Born of the Family of David

With this information we continue our journey through the Bible. We go through the rest of the Pentateuch, through Joshua and Judges but we find no other highway marker. Then we come to the little Book of Ruth, and our inclination is to pass by it. But we’d better not pass by it. At this juncture it becomes the most important book in the Bible. “But,” you may protest, “the Book of Ruth is only a love story of a maid from Moab.” Yes, it is. But her marriage with Boaz of Bethlehem produced a son who is a vital link in the line to the Messiah. I suppose I have taught the Book of Ruth more than any other book in the Bible, but I have never taught what I’m going to refer to now, and that’s the genealogy that closes the book.

So Boaz took Ruth, and she was his wife; and when he went in unto her, the LORD gave her conception, and she bore a son…and they called his name Obed: he is the father of Jesse, the father of David. Now these are the generations of Perez [Perez was a son of Judah, and his genealogy brings us to Boaz]…. And Obed begot Jesse, and Jesse begot David. (Ruth 4:13, 17, 18, 22)

Without the Book of Ruth we could never tie the family of David into the tribe of Judah. This book is the link that connects Judah with the family of David.

You will recall the wonderful story of David’s selection as Israel’s second king. The prophet Samuel was sent by God to Jesse to anoint one of his sons as the next king. One son after another passed before Samuel, and finally the youngest, David, came. Then God said, “Arise, anoint him; for this is he” (1 Samuel 16:12).

It is to this one that God made certain tremendous promises. I am turning to what I believe to be one of the greatest chapters in the Bible, the seventh chapter of Second Samuel, which is the promise God made to David.

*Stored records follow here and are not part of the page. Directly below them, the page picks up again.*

@[simp] theorem State.txaUpd_pending (f : Txa → Txa) : (s.txaUpd f).pending = s.pending := rfl
@[simp] theorem State.txaUpd_now (f : Txa → Txa) : (s.txaUpd f).now = s.now := rfl
@[simp] theorem State.txaUpd_free (f : Txa → Txa) : (s.txaUpd f).free = s.free := rfl
@[simp] theorem State.txaUpd_resp (f : Txa → Txa) : (s.txaUpd f).resp = s.resp := rfl
@[simp] theorem State.txaUpd_held (f : Txa → Txa) : (s.txaUpd f).held = s.held := rfl
@[simp] theorem State.txaUpd_timeouts (f : Txa → Txa) : (s.txaUpd f).timeouts = s.timeouts := rfl
@[simp] theorem State.txaUpd_outs (f : Txa → Txa) : (s.txaUpd f).outs = s.outs := rfl
@[simp] theorem State.txaUpd_regs (f : Txa → Txa) : (s.txaUpd f).regs = s.regs := rfl
@[simp] theorem State.txaUpd_mem (f : Txa → Txa) : (s.txaUpd f).mem = s.mem := rfl
@[simp] theorem State.txaUpd_flash (f : Txa → Txa) : (s.txaUpd f).flash = s.flash := rfl
@[simp] theorem State.txaUpd_evt (f : Txa → Txa) : (s.txaUpd f).evt = s.evt := rfl
@[simp] theorem State.txaUpd_ash (f : Txa → Txa) : (s.txaUpd f).ash = s.ash := rfl
@[simp] theorem State.txaUpd_ntu (f : Txa → Txa) : (s.txaUpd f).ntu = s.ntu := rfl
@[simp] theorem State.txaUpd_plan (f : Txa → Txa) : (s.txaUpd f).plan = s.plan := rfl
@[simp] theorem State.txaUpd_boot (f : Txa → Txa) : (s.txaUpd f).boot = s.boot := rfl
@[simp] theorem State.txaUpd_push (f : Txa → Txa) : (s.txaUpd f).push = s.push := rfl
@[simp] theorem State.txaUpd_pwr (f : Txa → Txa) : (s.txaUpd f).pwr = s.pwr := rfl
@[simp] theorem State.txaUpd_kiln (f : Txa → Txa) : (s.txaUpd f).kiln = s.kiln := rfl
@[simp] theorem State.txaUpd_mems (f : Txa → Txa) : (s.txaUpd f).mems = s.mems := rfl
@[simp] theorem State.txaUpd_tly (f : Txa → Txa) : (s.txaUpd f).tly = s.tly := rfl
@[simp] theorem State.txaUpd_rkns (f : Txa → Txa) : (s.txaUpd f).rkns = s.rkns := rfl
@[simp] theorem State.txaUpd_ports (f : Txa → Txa) : (s.txaUpd f).ports = s.ports := rfl
@[simp] theorem State.txaUpd_radio (f : Txa → Txa) : (s.txaUpd f).radio = s.radio := rfl
@[simp] theorem State.txaUpd_bb (f : Txa → Txa) : (s.txaUpd f).bb = s.bb := rfl
@[simp] theorem State.txaUpd_wac (f : Txa → Txa) : (s.txaUpd f).wac = s.wac := rfl
@[simp] theorem State.txaUpd_fhu (f : Txa → Txa) : (s.txaUpd f).fhu = s.fhu := rfl
@[simp] theorem State.txaUpd_txa (f : Txa → Txa) : (s.txaUpd f).txa = f s.txa := rfl
@[simp] theorem State.txaUpd_pk (f : Txa → Txa) : (s.txaUpd f).pk = s.pk := rfl
@[simp] theorem State.txaUpd_tm (f : Txa → Txa) : (s.txaUpd f).tm = s.tm := rfl

@[simp] theorem State.pkUpd_pending (f : Pk → Pk) : (s.pkUpd f).pending = s.pending := rfl
@[simp] theorem State.pkUpd_now (f : Pk → Pk) : (s.pkUpd f).now = s.now := rfl
@[simp] theorem State.pkUpd_free (f : Pk → Pk) : (s.pkUpd f).free = s.free := rfl
@[simp] theorem State.pkUpd_resp (f : Pk → Pk) : (s.pkUpd f).resp = s.resp := rfl
@[simp] theorem State.pkUpd_held (f : Pk → Pk) : (s.pkUpd f).held = s.held := rfl
@[simp] theorem State.pkUpd_timeouts (f : Pk → Pk) : (s.pkUpd f).timeouts = s.timeouts := rfl
@[simp] theorem State.pkUpd_outs (f : Pk → Pk) : (s.pkUpd f).outs = s.outs := rfl
@[simp] theorem State.pkUpd_regs (f : Pk → Pk) : (s.pkUpd f).regs = s.regs := rfl
@[simp] theorem State.pkUpd_mem (f : Pk → Pk) : (s.pkUpd f).mem = s.mem := rfl
@[simp] theorem State.pkUpd_flash (f : Pk → Pk) : (s.pkUpd f).flash = s.flash := rfl
@[simp] theorem State.pkUpd_evt (f : Pk → Pk) : (s.pkUpd f).evt = s.evt := rfl
@[simp] theorem State.pkUpd_ash (f : Pk → Pk) : (s.pkUpd f).ash = s.ash := rfl
@[simp] theorem State.pkUpd_ntu (f : Pk → Pk) : (s.pkUpd f).ntu = s.ntu := rfl
@[simp] theorem State.pkUpd_plan (f : Pk → Pk) : (s.pkUpd f).plan = s.plan := rfl
@[simp] theorem State.pkUpd_boot (f : Pk → Pk) : (s.pkUpd f).boot = s.boot := rfl
@[simp] theorem State.pkUpd_push (f : Pk → Pk) : (s.pkUpd f).push = s.push := rfl
@[simp] theorem State.pkUpd_pwr (f : Pk → Pk) : (s.pkUpd f).pwr = s.pwr := rfl
@[simp] theorem State.pkUpd_kiln (f : Pk → Pk) : (s.pkUpd f).kiln = s.kiln := rfl
@[simp] theorem State.pkUpd_mems (f : Pk → Pk) : (s.pkUpd f).mems = s.mems := rfl
@[simp] theorem State.pkUpd_tly (f : Pk → Pk) : (s.pkUpd f).tly = s.tly := rfl
@[simp] theorem State.pkUpd_rkns (f : Pk → Pk) : (s.pkUpd f).rkns = s.rkns := rfl
@[simp] theorem State.pkUpd_ports (f : Pk → Pk) : (s.pkUpd f).ports = s.ports := rfl
@[simp] theorem State.pkUpd_radio (f : Pk → Pk) : (s.pkUpd f).radio = s.radio := rfl
@[simp] theorem State.pkUpd_bb (f : Pk → Pk) : (s.pkUpd f).bb = s.bb := rfl
@[simp] theorem State.pkUpd_wac (f : Pk → Pk) : (s.pkUpd f).wac = s.wac := rfl
@[simp] theorem State.pkUpd_fhu (f : Pk → Pk) : (s.pkUpd f).fhu = s.fhu := rfl
@[simp] theorem State.pkUpd_txa (f : Pk → Pk) : (s.pkUpd f).txa = s.txa := rfl
@[simp] theorem State.pkUpd_pk (f : Pk → Pk) : (s.pkUpd f).pk = f s.pk := rfl
@[simp] theorem State.pkUpd_tm (f : Pk → Pk) : (s.pkUpd f).tm = s.tm := rfl

@[simp] theorem State.tmUpd_pending (f : Tm → Tm) : (s.tmUpd f).pending = s.pending := rfl
@[simp] theorem State.tmUpd_now (f : Tm → Tm) : (s.tmUpd f).now = s.now := rfl
@[simp] theorem State.tmUpd_free (f : Tm → Tm) : (s.tmUpd f).free = s.free := rfl
@[simp] theorem State.tmUpd_resp (f : Tm → Tm) : (s.tmUpd f).resp = s.resp := rfl
@[simp] theorem State.tmUpd_held (f : Tm → Tm) : (s.tmUpd f).held = s.held := rfl
@[simp] theorem State.tmUpd_timeouts (f : Tm → Tm) : (s.tmUpd f).timeouts = s.timeouts := rfl
@[simp] theorem State.tmUpd_outs (f : Tm → Tm) : (s.tmUpd f).outs = s.outs := rfl
@[simp] theorem State.tmUpd_regs (f : Tm → Tm) : (s.tmUpd f).regs = s.regs := rfl
@[simp] theorem State.tmUpd_mem (f : Tm → Tm) : (s.tmUpd f).mem = s.mem := rfl
@[simp] theorem State.tmUpd_flash (f : Tm → Tm) : (s.tmUpd f).flash = s.flash := rfl
@[simp] theorem State.tmUpd_evt (f : Tm → Tm) : (s.tmUpd f).evt = s.evt := rfl
@[simp] theorem State.tmUpd_ash (f : Tm → Tm) : (s.tmUpd f).ash = s.ash := rfl
@[simp] theorem State.tmUpd_ntu (f : Tm → Tm) : (s.tmUpd f).ntu = s.ntu := rfl
@[simp] theorem State.tmUpd_plan (f : Tm → Tm) : (s.tmUpd f).plan = s.plan := rfl
@[simp] theorem State.tmUpd_boot (f : Tm → Tm) : (s.tmUpd f).boot = s.boot := rfl
@[simp] theorem State.tmUpd_push (f : Tm → Tm) : (s.tmUpd f).push = s.push := rfl
@[simp] theorem State.tmUpd_pwr (f : Tm → Tm) : (s.tmUpd f).pwr = s.pwr := rfl
@[simp] theorem State.tmUpd_kiln (f : Tm → Tm) : (s.tmUpd f).kiln = s.kiln := rfl
@[simp] theorem State.tmUpd_mems (f : Tm → Tm) : (s.tmUpd f).mems = s.mems := rfl
@[simp] theorem State.tmUpd_tly (f : Tm → Tm) : (s.tmUpd f).tly = s.tly := rfl
@[simp] theorem State.tmUpd_rkns (f : Tm → Tm) : (s.tmUpd f).rkns = s.rkns := rfl
@[simp] theorem State.tmUpd_ports (f : Tm → Tm) : (s.tmUpd f).ports = s.ports := rfl
@[simp] theorem State.tmUpd_radio (f : Tm → Tm) : (s.tmUpd f).radio = s.radio := rfl
@[simp] theorem State.tmUpd_bb (f : Tm → Tm) : (s.tmUpd f).bb = s.bb := rfl
@[simp] theorem State.tmUpd_wac (f : Tm → Tm) : (s.tmUpd f).wac = s.wac := rfl
@[simp] theorem State.tmUpd_fhu (f : Tm → Tm) : (s.tmUpd f).fhu = s.fhu := rfl
@[simp] theorem State.tmUpd_txa (f : Tm → Tm) : (s.tmUpd f).txa = s.txa := rfl
@[simp] theorem State.tmUpd_pk (f : Tm → Tm) : (s.tmUpd f).pk = s.pk := rfl
@[simp] theorem State.tmUpd_tm (f : Tm → Tm) : (s.tmUpd f).tm = f s.tm := rfl

@[simp] theorem State.tlyUpd_pending (f : Tally → Tally) : (s.tlyUpd f).pending = s.pending := rfl
@[simp] theorem State.tlyUpd_now (f : Tally → Tally) : (s.tlyUpd f).now = s.now := rfl
@[simp] theorem State.tlyUpd_free (f : Tally → Tally) : (s.tlyUpd f).free = s.free := rfl
@[simp] theorem State.tlyUpd_resp (f : Tally → Tally) : (s.tlyUpd f).resp = s.resp := rfl
@[simp] theorem State.tlyUpd_held (f : Tally → Tally) : (s.tlyUpd f).held = s.held := rfl
@[simp] theorem State.tlyUpd_timeouts (f : Tally → Tally) : (s.tlyUpd f).timeouts = s.timeouts := rfl
@[simp] theorem State.tlyUpd_outs (f : Tally → Tally) : (s.tlyUpd f).outs = s.outs := rfl
@[simp] theorem State.tlyUpd_regs (f : Tally → Tally) : (s.tlyUpd f).regs = s.regs := rfl
@[simp] theorem State.tlyUpd_mem (f : Tally → Tally) : (s.tlyUpd f).mem = s.mem := rfl
@[simp] theorem State.tlyUpd_flash (f : Tally → Tally) : (s.tlyUpd f).flash = s.flash := rfl
@[simp] theorem State.tlyUpd_evt (f : Tally → Tally) : (s.tlyUpd f).evt = s.evt := rfl
@[simp] theorem State.tlyUpd_ash (f : Tally → Tally) : (s.tlyUpd f).ash = s.ash := rfl
@[simp] theorem State.tlyUpd_ntu (f : Tally → Tally) : (s.tlyUpd f).ntu = s.ntu := rfl
@[simp] theorem State.tlyUpd_plan (f : Tally → Tally) : (s.tlyUpd f).plan = s.plan := rfl
@[simp] theorem State.tlyUpd_boot (f : Tally → Tally) : (s.tlyUpd f).boot = s.boot := rfl
@[simp] theorem State.tlyUpd_push (f : Tally → Tally) : (s.tlyUpd f).push = s.push := rfl
@[simp] theorem State.tlyUpd_pwr (f : Tally → Tally) : (s.tlyUpd f).pwr = s.pwr := rfl
@[simp] theorem State.tlyUpd_kiln (f : Tally → Tally) : (s.tlyUpd f).kiln = s.kiln := rfl
@[simp] theorem State.tlyUpd_mems (f : Tally → Tally) : (s.tlyUpd f).mems = s.mems := rfl
@[simp] theorem State.tlyUpd_tly (f : Tally → Tally) : (s.tlyUpd f).tly = f s.tly := rfl
@[simp] theorem State.tlyUpd_rkns (f : Tally → Tally) : (s.tlyUpd f).rkns = s.rkns := rfl
@[simp] theorem State.tlyUpd_ports (f : Tally → Tally) : (s.tlyUpd f).ports = s.ports := rfl
@[simp] theorem State.tlyUpd_radio (f : Tally → Tally) : (s.tlyUpd f).radio = s.radio := rfl
@[simp] theorem State.tlyUpd_bb (f : Tally → Tally) : (s.tlyUpd f).bb = s.bb := rfl
@[simp] theorem State.tlyUpd_wac (f : Tally → Tally) : (s.tlyUpd f).wac = s.wac := rfl
@[simp] theorem State.tlyUpd_fhu (f : Tally → Tally) : (s.tlyUpd f).fhu = s.fhu := rfl
@[simp] theorem State.tlyUpd_txa (f : Tally → Tally) : (s.tlyUpd f).txa = s.txa := rfl
@[simp] theorem State.tlyUpd_pk (f : Tally → Tally) : (s.tlyUpd f).pk = s.pk := rfl
@[simp] theorem State.tlyUpd_tm (f : Tally → Tally) : (s.tlyUpd f).tm = s.tm := rfl
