-- ==== Sys2Proof/Laws/WrNtu.lean ====
section
/-! SUPPORT. The registers that each operation of Machine/Ntu.lean may change. -/

set_option Elab.async false

namespace Sys2Proof.Machine

theorem State.setTimeState_wr {m : Nat} {s0 : State} (s : State) (a1 : _) (hm : subMask 0x20000000000000000000000000000000000000000000000000000000000000000000000000000000000000 m = true) (h : Wr m s0 s) : Wr m s0 (State.setTimeState s a1) := by
  refine Wr.lift (f := 0x20000000000000000000000000000000000000000000000000000000000000000000000000000000000000) ?_ hm h
  unfold State.setTimeState
  repeat' first
    | exact rfl
    | (refine (?_ : _ = true); dsimp only [List.all]; exact rfl)
    | with_reducible exact Wr.refl _ _
    | with_reducible assumption
    | with_reducible apply State.set_wr
    | with_reducible apply Wr.of_keep (f := 1024) (State.ntuUpd_keep (m := 1024) _ _ rfl (Keep.refl _ _)) rfl
    | with_reducible apply Wr.of_keep (f := 272) (State.raise_keep (m := 272) _ _ rfl (Keep.refl _ _)) rfl
    | with_reducible apply Wr.ite <;> intro _
    | with_reducible apply Wr.foldl <;> try intro _ _ _
    | with_reducible apply Wr.foldl_snd <;> try intro _ _ _
    | with_reducible refine Wr.of_snd ‹_ = (_, _)› ?_
    | with_reducible refine Wr.of_snd2 ‹_ = (_, _, _)› ?_
    | with_reducible apply Wr.of_id
    | split
    | dsimp only

theorem State.ntuStep_wr {m : Nat} {s0 : State} (s : State) (a1 : _) (a2 : _) (hm : subMask 0x20000000000000000000000000000000000000000000000000000000000000000000000000000000000000 m = true) (h : Wr m s0 s) : Wr m s0 (State.ntuStep s a1 a2) := by
  refine Wr.lift (f := 0x20000000000000000000000000000000000000000000000000000000000000000000000000000000000000) ?_ hm h
  unfold State.ntuStep
  repeat' first
    | exact rfl
    | (refine (?_ : _ = true); dsimp only [List.all]; exact rfl)
    | with_reducible exact Wr.refl _ _
    | with_reducible assumption
    | with_reducible apply Wr.of_keep (f := 1024) (State.ntuFoldAll_keep (m := 1024) _ rfl (Keep.refl _ _)) rfl
    | with_reducible apply Wr.of_keep (f := 1024) (State.ntuUpd_keep (m := 1024) _ _ rfl (Keep.refl _ _)) rfl
    | with_reducible apply Wr.of_keep (f := 272) (State.raise_keep (m := 272) _ _ rfl (Keep.refl _ _)) rfl
    | with_reducible apply Wr.of_keep (f := 784) (State.ashAdd_keep (m := 784) _ _ _ _ rfl (Keep.refl _ _)) rfl
    | with_reducible apply State.set_wr
    | with_reducible apply Wr.ite <;> intro _
    | with_reducible apply Wr.foldl <;> try intro _ _ _
    | with_reducible apply Wr.foldl_snd <;> try intro _ _ _
    | with_reducible refine Wr.of_snd ‹_ = (_, _)› ?_
    | with_reducible refine Wr.of_snd2 ‹_ = (_, _, _)› ?_
    | with_reducible apply Wr.of_id
    | split
    | dsimp only

theorem State.ntuSlew_wr {m : Nat} {s0 : State} (s : State) (a1 : _) (hm : subMask 0x20000000000000000000000000000000000000000000000000000000000000000000000000000000000000 m = true) (h : Wr m s0 s) : Wr m s0 (State.ntuSlew s a1) := by
  refine Wr.lift (f := 0x20000000000000000000000000000000000000000000000000000000000000000000000000000000000000) ?_ hm h
  unfold State.ntuSlew
  repeat' first
    | exact rfl
    | (refine (?_ : _ = true); dsimp only [List.all]; exact rfl)
    | with_reducible exact Wr.refl _ _
    | with_reducible assumption
    | with_reducible apply Wr.of_keep (f := 1024) (State.ntuFoldAll_keep (m := 1024) _ rfl (Keep.refl _ _)) rfl
    | with_reducible apply State.set_wr
    | with_reducible apply Wr.of_keep (f := 1024) (State.ntuUpd_keep (m := 1024) _ _ rfl (Keep.refl _ _)) rfl
    | with_reducible apply Wr.ite <;> intro _
    | with_reducible apply Wr.foldl <;> try intro _ _ _
    | with_reducible apply Wr.foldl_snd <;> try intro _ _ _
    | with_reducible refine Wr.of_snd ‹_ = (_, _)› ?_
    | with_reducible refine Wr.of_snd2 ‹_ = (_, _, _)› ?_
    | with_reducible apply Wr.of_id
    | split
    | dsimp only

theorem State.timeStat_wr {m : Nat} {s0 : State} (s : State) (a1 : _) (hm : subMask 0x100000000000000000000000000000000000000000000000000000000000000000000000000000000000000000 m = true) (h : Wr m s0 s) : Wr m s0 (State.timeStat s a1) := by
  refine Wr.lift (f := 0x100000000000000000000000000000000000000000000000000000000000000000000000000000000000000000) ?_ hm h
  unfold State.timeStat
  repeat' first
    | exact rfl
    | (refine (?_ : _ = true); dsimp only [List.all]; exact rfl)
    | with_reducible exact Wr.refl _ _
    | with_reducible assumption
    | with_reducible apply State.commit_wr
    | with_reducible apply Wr.ite <;> intro _
    | with_reducible apply Wr.foldl <;> try intro _ _ _
    | with_reducible apply Wr.foldl_snd <;> try intro _ _ _
    | with_reducible refine Wr.of_snd ‹_ = (_, _)› ?_
    | with_reducible refine Wr.of_snd2 ‹_ = (_, _, _)› ?_
    | with_reducible apply Wr.of_id
    | split
    | dsimp only

theorem State.ntuCorrect_wr {m : Nat} {s0 : State} (s : State) (a1 : _) (hm : subMask 0x1100020000000000000000000000000000000000000000000000000000000000000000000000000000000000000 m = true) (h : Wr m s0 s) : Wr m s0 (State.ntuCorrect s a1).1 := by
  refine Wr.lift (f := 0x1100020000000000000000000000000000000000000000000000000000000000000000000000000000000000000) ?_ hm h
  unfold State.ntuCorrect
  repeat' first
    | exact rfl
    | (refine (?_ : _ = true); dsimp only [List.all]; exact rfl)
    | with_reducible exact Wr.refl _ _
    | with_reducible assumption
    | with_reducible apply State.timeStat_wr
    | with_reducible apply State.setTimeState_wr
    | with_reducible apply State.ntuStep_wr
    | with_reducible apply State.ntuSlew_wr
    | with_reducible apply Wr.of_keep (f := 272) (State.raise_keep (m := 272) _ _ rfl (Keep.refl _ _)) rfl
    | with_reducible apply State.inc_wr
    | with_reducible apply State.set_wr
    | with_reducible apply Wr.ite <;> intro _
    | with_reducible apply Wr.foldl <;> try intro _ _ _
    | with_reducible apply Wr.foldl_snd <;> try intro _ _ _
    | with_reducible refine Wr.of_snd ‹_ = (_, _)› ?_
    | with_reducible refine Wr.of_snd2 ‹_ = (_, _, _)› ?_
    | with_reducible apply Wr.of_id
    | split
    | dsimp only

After David became King, he established his capital at Jerusalem, and he built his palace there. He took the entire city from the Jebusites, and forever after Jerusalem was to be called the city of David. There he built his palace on one hill, Zion. “Over on the other hill,” David said, “I want to build God a house.” The prophet Nathan encouraged him in his desire, but God stopped him. God said, “Because you are a man of war, and have shed blood, you shall not build a house for My name.” But because it was in David’s heart, God made a covenant with him that He would build David a different kind of house, a house that would last forever. God concluded this promise with these tremendous words:

And thine house and thy kingdom shall be established forever before thee; thy throne shall be established forever. (2 Samuel 7:16)

Either God meant that or God did not mean it. David thought God meant it:

Then went King David in, and sat before the LORD, and he said, Who am I, O Lord GOD? And what is my house, that thou hast brought me thus far? And this was yet a small thing in thy sight, O Lord GOD; but thou hast spoken also of thy servant’s house for a great while to come. And is this the manner of man, O Lord GOD? (2 Samuel 7:18, 19)

David understood that the Messiah was coming through his line, to sit upon his throne. David believed that with all his heart. And David was right to believe it because God took an oath — God doesn’t have to take an oath, but He did with David. We find it in Psalm 89:

My covenant will I not break, nor will I alter the thing that is gone out of my lips. Once have I sworn by my holiness that I will not lie unto David. His seed shall endure forever, and his throne as the sun before me. It shall be established forever like the moon, and as a faithful witness in heaven. Selah. (Psalm 89:34-37)

My friend, if the moon disappears out of the heavens tonight, then God may break His promise, but as long as we are able to see the moon in the sky, God says that He will never go back on His word to David.

The prophets took this up. In fact, it became their theme song. For over one millennium in the history of Israel the prophets repeated like a stuck record that He was coming and He was coming in David’s line. We could spend almost an entire day turning to Scriptures that have to do with this, but let me draw your attention to only a few. I turn first to Isaiah, considered to be the prince of the prophets:

For unto us a child is born, unto us a son is given, and the government shall be upon his shoulder; and his name shall be called Wonderful, Counselor, The Mighty God, The Everlasting Father, The Prince of Peace. (Isaiah 9:6)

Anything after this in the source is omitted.